Eliza (aka tree frog) has been through a lot in her first month of life, I want to mellow things out for her.  She's had a harder time with nursing, as she came into a busy world that wasn't stopping: accompanying me to school early on, lots of running around for a newborn.  She took a bottle early, thanks to the breast pump (provided via Obamas healthcare for all).  


Mommy-guilt is so hard.  Today, as she was screaming during her usual witching hour, I reminded myself, "you're doing the best you can."  Hard not to be too hard on myself.  Remembering that this wee babe just left my womb, and we are missing parts of each other, needing each other now in new, different ways.  Oh, and thank God for babywearing!


Returning to Many has been fun with Big sister.
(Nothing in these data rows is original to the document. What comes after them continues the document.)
-- ==== Sys2Proof/Laws/State.lean ====
section
/-! SUPPORT. One lemma per field for each named update of the state, so that no proof unfolds an update. -/

namespace Sys2Proof.Machine

/-! ### `raise` -/

@[simp] theorem raise_buf (e : Cause) (s : State) : (raise e s).buf = s.buf := rfl
@[simp] theorem raise_index (e : Cause) (s : State) : (raise e s).index = s.index := rfl
@[simp] theorem raise_remaining (e : Cause) (s : State) : (raise e s).remaining = s.remaining := rfl
@[simp] theorem raise_pos (e : Cause) (s : State) : (raise e s).pos = s.pos := rfl
@[simp] theorem raise_cntIn (e : Cause) (s : State) : (raise e s).cntIn = s.cntIn := rfl
@[simp] theorem raise_cntOut (e : Cause) (s : State) : (raise e s).cntOut = s.cntOut := rfl
@[simp] theorem raise_phase (e : Cause) (s : State) : (raise e s).phase = .error := rfl
@[simp] theorem raise_mode (e : Cause) (s : State) : (raise e s).mode = s.mode := rfl
@[simp] theorem raise_err (e : Cause) (s : State) : (raise e s).err = e.code := rfl
@[simp] theorem raise_inp (e : Cause) (s : State) : (raise e s).inp = s.inp := rfl
@[simp] theorem raise_out (e : Cause) (s : State) : (raise e s).out = s.out := rfl
@[simp] theorem raise_host (e : Cause) (s : State) : (raise e s).host = s.host := rfl
@[simp] theorem raise_rdata (e : Cause) (s : State) : (raise e s).rdata = s.rdata := rfl
@[simp] theorem raise_tick (e : Cause) (s : State) : (raise e s).tick = s.tick := rfl
@[simp] theorem raise_events (e : Cause) (s : State) :
    (raise e s).events = s.events := rfl
@[simp] theorem raise_answers (e : Cause) (s : State) :
    (raise e s).answers = s.answers := rfl
@[simp] theorem raise_unitsIn (e : Cause) (s : State) :
    (raise e s).unitsIn = s.unitsIn := rfl
@[simp] theorem raise_unitsOut (e : Cause) (s : State) :
    (raise e s).unitsOut = s.unitsOut := rfl

/-! ### `init` -/

@[simp] theorem init_buf (s : State) : (init s).buf = [] := rfl
@[simp] theorem init_index (s : State) : (init s).index = 0#7 := rfl
@[simp] theorem init_remaining (s : State) : (init s).remaining = 0#8 := rfl
@[simp] theorem init_pos (s : State) : (init s).pos = 0#7 := rfl
@[simp] theorem init_cntIn (s : State) : (init s).cntIn = s.cntIn := rfl
@[simp] theorem init_cntOut (s : State) : (init s).cntOut = s.cntOut := rfl
@[simp] theorem init_phase (s : State) : (init s).phase = s.phase := rfl
@[simp] theorem init_mode (s : State) : (init s).mode = s.mode := rfl
@[simp] theorem init_err (s : State) : (init s).err = s.err := rfl
@[simp] theorem init_inp (s : State) : (init s).inp = s.inp := rfl
@[simp] theorem init_out (s : State) : (init s).out = s.out := rfl
@[simp] theorem init_host (s : State) : (init s).host = s.host := rfl
@[simp] theorem init_rdata (s : State) : (init s).rdata = s.rdata := rfl
@[simp] theorem init_tick (s : State) : (init s).tick = s.tick := rfl
@[simp] theorem init_events (s : State) :
    (init s).events = s.events := rfl
@[simp] theorem init_answers (s : State) :
    (init s).answers = s.answers := rfl
@[simp] theorem init_unitsIn (s : State) :
    (init s).unitsIn = s.unitsIn := rfl
@[simp] theorem init_unitsOut (s : State) :
    (init s).unitsOut = s.unitsOut := rfl

/-! ### `clearCounters` -/

@[simp] theorem clearCounters_buf (s : State) : (clearCounters s).buf = s.buf := rfl
@[simp] theorem clearCounters_index (s : State) : (clearCounters s).index = s.index := rfl
@[simp] theorem clearCounters_remaining (s : State) :
    (clearCounters s).remaining = s.remaining := rfl
@[simp] theorem clearCounters_pos (s : State) : (clearCounters s).pos = s.pos := rfl
@[simp] theorem clearCounters_cntIn (s : State) : (clearCounters s).cntIn = Counter.zero := rfl
@[simp] theorem clearCounters_cntOut (s : State) : (clearCounters s).cntOut = Counter.zero := rfl
@[simp] theorem clearCounters_phase (s : State) : (clearCounters s).phase = s.phase := rfl
@[simp] theorem clearCounters_mode (s : State) : (clearCounters s).mode = s.mode := rfl
@[simp] theorem clearCounters_err (s : State) : (clearCounters s).err = s.err := rfl
@[simp] theorem clearCounters_inp (s : State) : (clearCounters s).inp = s.inp := rfl
@[simp] theorem clearCounters_out (s : State) : (clearCounters s).out = s.out := rfl
@[simp] theorem clearCounters_host (s : State) : (clearCounters s).host = s.host := rfl
@[simp] theorem clearCounters_rdata (s : State) : (clearCounters s).rdata = s.rdata := rfl
@[simp] theorem clearCounters_tick (s : State) : (clearCounters s).tick = s.tick := rfl
@[simp] theorem clearCounters_events (s : State) :
    (clearCounters s).events = s.events := rfl
@[simp] theorem clearCounters_answers (s : State) :
    (clearCounters s).answers = s.answers := rfl
@[simp] theorem clearCounters_unitsIn (s : State) :
    (clearCounters s).unitsIn = 0 := rfl
@[simp] theorem clearCounters_unitsOut (s : State) :
    (clearCounters s).unitsOut = 0 := rfl

/-! ### `storeByte` -/

@[simp] theorem storeByte_buf (b : Byte) (s : State) :
    (storeByte b s).buf = SlotMemory.write s.buf s.index (.byte b) := rfl
@[simp] theorem storeByte_index (b : Byte) (s : State) :
    (storeByte b s).index = slotIdx s.index 1 := rfl
@[simp] theorem storeByte_remaining (b : Byte) (s : State) :
    (storeByte b s).remaining = s.remaining + 1#8 := rfl
@[simp] theorem storeByte_pos (b : Byte) (s : State) : (storeByte b s).pos = s.pos := rfl
@[simp] theorem storeByte_cntIn (b : Byte) (s : State) :
    (storeByte b s).cntIn = incrementCounter 1 s.cntIn := rfl
@[simp] theorem storeByte_cntOut (b : Byte) (s : State) : (storeByte b s).cntOut = s.cntOut := rfl
@[simp] theorem storeByte_phase (b : Byte) (s : State) : (storeByte b s).phase = s.phase := rfl
@[simp] theorem storeByte_mode (b : Byte) (s : State) : (storeByte b s).mode = s.mode := rfl
@[simp] theorem storeByte_err (b : Byte) (s : State) : (storeByte b s).err = s.err := rfl
@[simp] theorem storeByte_inp (b : Byte) (s : State) : (storeByte b s).inp = s.inp := rfl
@[simp] theorem storeByte_out (b : Byte) (s : State) : (storeByte b s).out = s.out := rfl
@[simp] theorem storeByte_host (b : Byte) (s : State) : (storeByte b s).host = s.host := rfl
@[simp] theorem storeByte_rdata (b : Byte) (s : State) : (storeByte b s).rdata = s.rdata := rfl
@[simp] theorem storeByte_tick (b : Byte) (s : State) : (storeByte b s).tick = s.tick := rfl
@[simp] theorem storeByte_events (b : Byte) (s : State) :
    (storeByte b s).events = s.events := rfl
@[simp] theorem storeByte_answers (b : Byte) (s : State) :
    (storeByte b s).answers = s.answers := rfl
@[simp] theorem storeByte_unitsIn (b : Byte) (s : State) :
    (storeByte b s).unitsIn = s.unitsIn + 1 := rfl
@[simp] theorem storeByte_unitsOut (b : Byte) (s : State) :
    (storeByte b s).unitsOut = s.unitsOut := rfl
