/-! ### Commands -/

/-- P1, step 0: the host writes `CTRL` = 0b01 with AAAB on IN. -/
theorem test_compress_starts :
    view (step { State.reset with inp := [0x41#8, 0x41#8, 0x41#8, 0x42#8], host := [.ctrlWrite 0b01#2] })
        (fun t => (t.phase, t.pos, t.index, t.remaining, t.inp)) =
      some (.enc, 0#7, 4#7, 4#8, []) := by decide

/-- T5: a write of `CTRL` while BUSY is ignored. -/
theorem test_start_while_busy :
    view (exec .compress { decState 0#7 [0x00#8] [] with out := [1#8] })
        (fun t => (t.phase, t.mode, t.remaining)) = some (.dec, .decompress, 1#8) := by decide

/-- DV1 and T4: START(1) on an empty IN clears the error and sets the marker in slot 0. -/
theorem test_decompress_starts :
    view (step { State.reset with phase := .error, err := 1#2, pos := 9#7, host := [.ctrlWrite 0b11#2] })
        (fun t => (t.phase, t.err, t.pos, t.buf)) =
      some (.dec, 0#2, 0#7, [(0, .endMark)]) := by decide

/-! ### Steps of the encoder -/

/-- P1, step 1: the run of three becomes a repeat packet. -/
theorem test_encoder_repeat :
    view (step (encState 0#7 [0x41#8, 0x41#8, 0x41#8, 0x42#8] []))
        (fun t => (t.pos, t.remaining, t.out, t.buf)) =
      some (3#7, 1#8, [0x03#8, 0x41#8], [(3, .byte 0x42#8)]) := by decide

/-- F4: window A B B C gives a literal of one byte. -/
theorem test_encoder_literal :
    view (step (encState 0#7 [0x41#8, 0x42#8, 0x42#8, 0x43#8] [])) (fun t => (t.pos, t.out)) =
      some (1#7, [0x81#8, 0x41#8]) := by decide

/-- E3: a zero byte is data; the marker is set once the window is empty. -/
theorem test_encoder_zero_byte :
    view (step (encState 0#7 [0x00#8] [])) (fun t => (t.phase, t.out, t.buf)) =
      some (.enc, [0x81#8, 0x00#8], [(1, .endMark)]) := by decide

/-- P1, step 3: TERMINATE. -/
theorem test_terminate :
    view (step { encState 4#7 [] [] with buf := [(4, .endMark)] })
        (fun t => (t.phase, t.out, t.cntOut.val)) = some (.done, [0x00#8], 1) := by decide

/-! ### Operations -/

/-- B7: `index` wraps from 127 to 0. -/
theorem test_refill_wraps :
    view (refill 3#8 { State.reset with pos := 126#7, index := 126#7, inp := [1#8, 2#8, 3#8] })
        (fun t => (t.pos, t.index, t.remaining, t.buf)) =
      some (126#7, 1#7, 3#8, [(0, .byte 3#8), (126, .byte 1#8), (127, .byte 2#8)]) := by decide

/-- B3: no marker while `remaining` is 1. -/
theorem test_refill_no_marker :
    view (refill 3#8 { State.reset with pos := 3#7, index := 4#7, remaining := 1#8, buf := [(3, .byte 0x42#8)] })
        (fun t => t.buf) = some [(3, .byte 0x42#8)] := by decide

/-- B9: INVALIDATE(126, 3) wraps and leaves slot 1. -/
theorem test_invalidate_wraps :
    invalidate [(0, .byte 1#8), (1, .byte 2#8), (126, .byte 3#8), (127, .byte 4#8)] 126#7 3#8 =
      [(1, .byte 2#8)] := by decide

/-- A counter with the groups given, group 0 first, and zeros above. -/
def counterOf (gs : List Group) : Counter := Vector.ofFn fun g => gs.getD g.val 0#16

/-- CV4: 998 and 5 units are 1003. -/
theorem test_increment_carries :
    (incrementCounter 5 (counterOf [998#16])).toList = (counterOf [3#16, 1#16]).toList := by decide

/-- CV8: one unit past 10^27 - 1 leaves 0; CV9's 128 units leave 127, here 4 units leave 3. -/
theorem test_increment_wraps :
    (incrementCounter 1 (Vector.replicate 9 999#16)).toList = Counter.zero.toList ∧
      (incrementCounter 4 (Vector.replicate 9 999#16)).val = 3 := by decide

/-- CV5: 1000000 renders as `001,000,000`. -/
theorem test_format :
    format [] (counterOf [0#16, 0#16, 1#16]) = "001,000,000".toList := by decide

/-- CV11 and CV1: 5 renders as `005`, 0 as `FMT_ZERO`. -/
theorem test_format_small :
    format [] (counterOf [5#16]) = ['0', '0', '5'] ∧ format ['x'] Counter.zero = ['x'] := by decide

/-- T1: after reset `STATUS` and the counters read 0; CTRL reads 0 (R38); register 2 does not exist (U12). -/
theorem test_registers_after_reset :
    readReg State.reset 0x01 = some 0#16 ∧ readReg State.reset 0x10 = some 0#16 ∧
      readReg State.reset 0x28 = some 0#16 ∧ readReg State.reset 0x00 = some 0#16 ∧
      readReg State.reset 0x29 = none ∧ readReg State.reset 0x02 = none := by decide

/-- R78: inside a REP's step all writes come before all reads. -/
theorem test_event_order :
    view (step (decState 0#7 [0x02#8, 0x41#8] [0x00#8])) (fun t => t.events) =
      some [.wrote 0x41#8, .wrote 0x41#8, .took 0x00#8, .ended] := by decide

/-- R285, U13: a step of four requests, of which the streams answer three: the block waits inside it, in DEC, with the
three done and the packet not consumed; and all four. -/
theorem test_hang :
    view (step { decState 0#7 [0x02#8, 0x41#8] [0x00#8] with answers := .upTo 3 })
        (fun t => (t.phase, t.answers, t.pos, t.events)) =
      some (.dec, .never, 0#7, [.wrote 0x41#8, .wrote 0x41#8, .took 0x00#8]) ∧
    view (step { decState 0#7 [0x02#8, 0x41#8] [0x00#8] with answers := .upTo 4 })
        (fun t => (t.phase, t.answers, t.pos)) = some (.dec, .upTo 0, 2#7) := by decide

/-- R285, U13: a START whose REFILL is not answered: the phase is DEC, the one byte is taken. -/
theorem test_start_hangs :
    view (step { State.reset with
          phase := .error, inp := [0x41#8], answers := .upTo 1, host := [.ctrlWrite 0b11#2] })
        (fun t => (t.phase, t.mode, t.answers, t.inp, t.remaining)) =
      some (.dec, .decompress, .never, [], 1#8) := by decide

/-- R285, R83: in a hang `STATUS` can be read: BUSY, in mode decompress. -/
theorem test_hang_status :
    view (step { decState 0#7 [0x02#8, 0x41#8] [] with answers := .never, host := [.read 0x01] })
        (fun t => (t.rdata, t.phase, t.answers, t.pos)) =
      some (0b10001#16, .dec, .never, 0#7) := by decide

/-- R150, R285: OUT never accepts the terminator: it is neither written nor counted. -/
theorem test_terminate_hangs :
    view (step { encState 4#7 [] [] with buf := [(4, .endMark)], answers := .upTo 0 })
        (fun t => (t.phase, t.out, t.cntOut.val, t.answers)) = some (.enc, [], 0, .never) := by decide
It feels like her first time as she is just putting it all together.  Girl is so darn passionate, exuberant, curious, impressionable.  Her reactions to all these "new" experiences, interacting with boat co family in a while new way.  Endearing and entertaining!  Often, fear comes first, but excitement follows.  See Miss Bumble Tuna below.  Shortly after this, she whispered "I don WAN na go to Many GLacier."  I reminded her Ty & Margaret were here, and we were able to get stoked on the gorgeous Spring drive into the Valley, including making Duck sounds "one more time" a million times.


On our first Lake Josephine visit, she said she saw a whale!  I know how grandiose this place seemed to me when I first came here 10 years ago, but nothing beats a child's imagination!



I am excited to be on YouPlus2 Parenting later this week sharing my take on play with Josephine- how much electronics and the internet can affect our toddlers.  Look for it!  It's already been great to unplug here in Glacier and just follow the needs of my babies.  Simplify life a bit.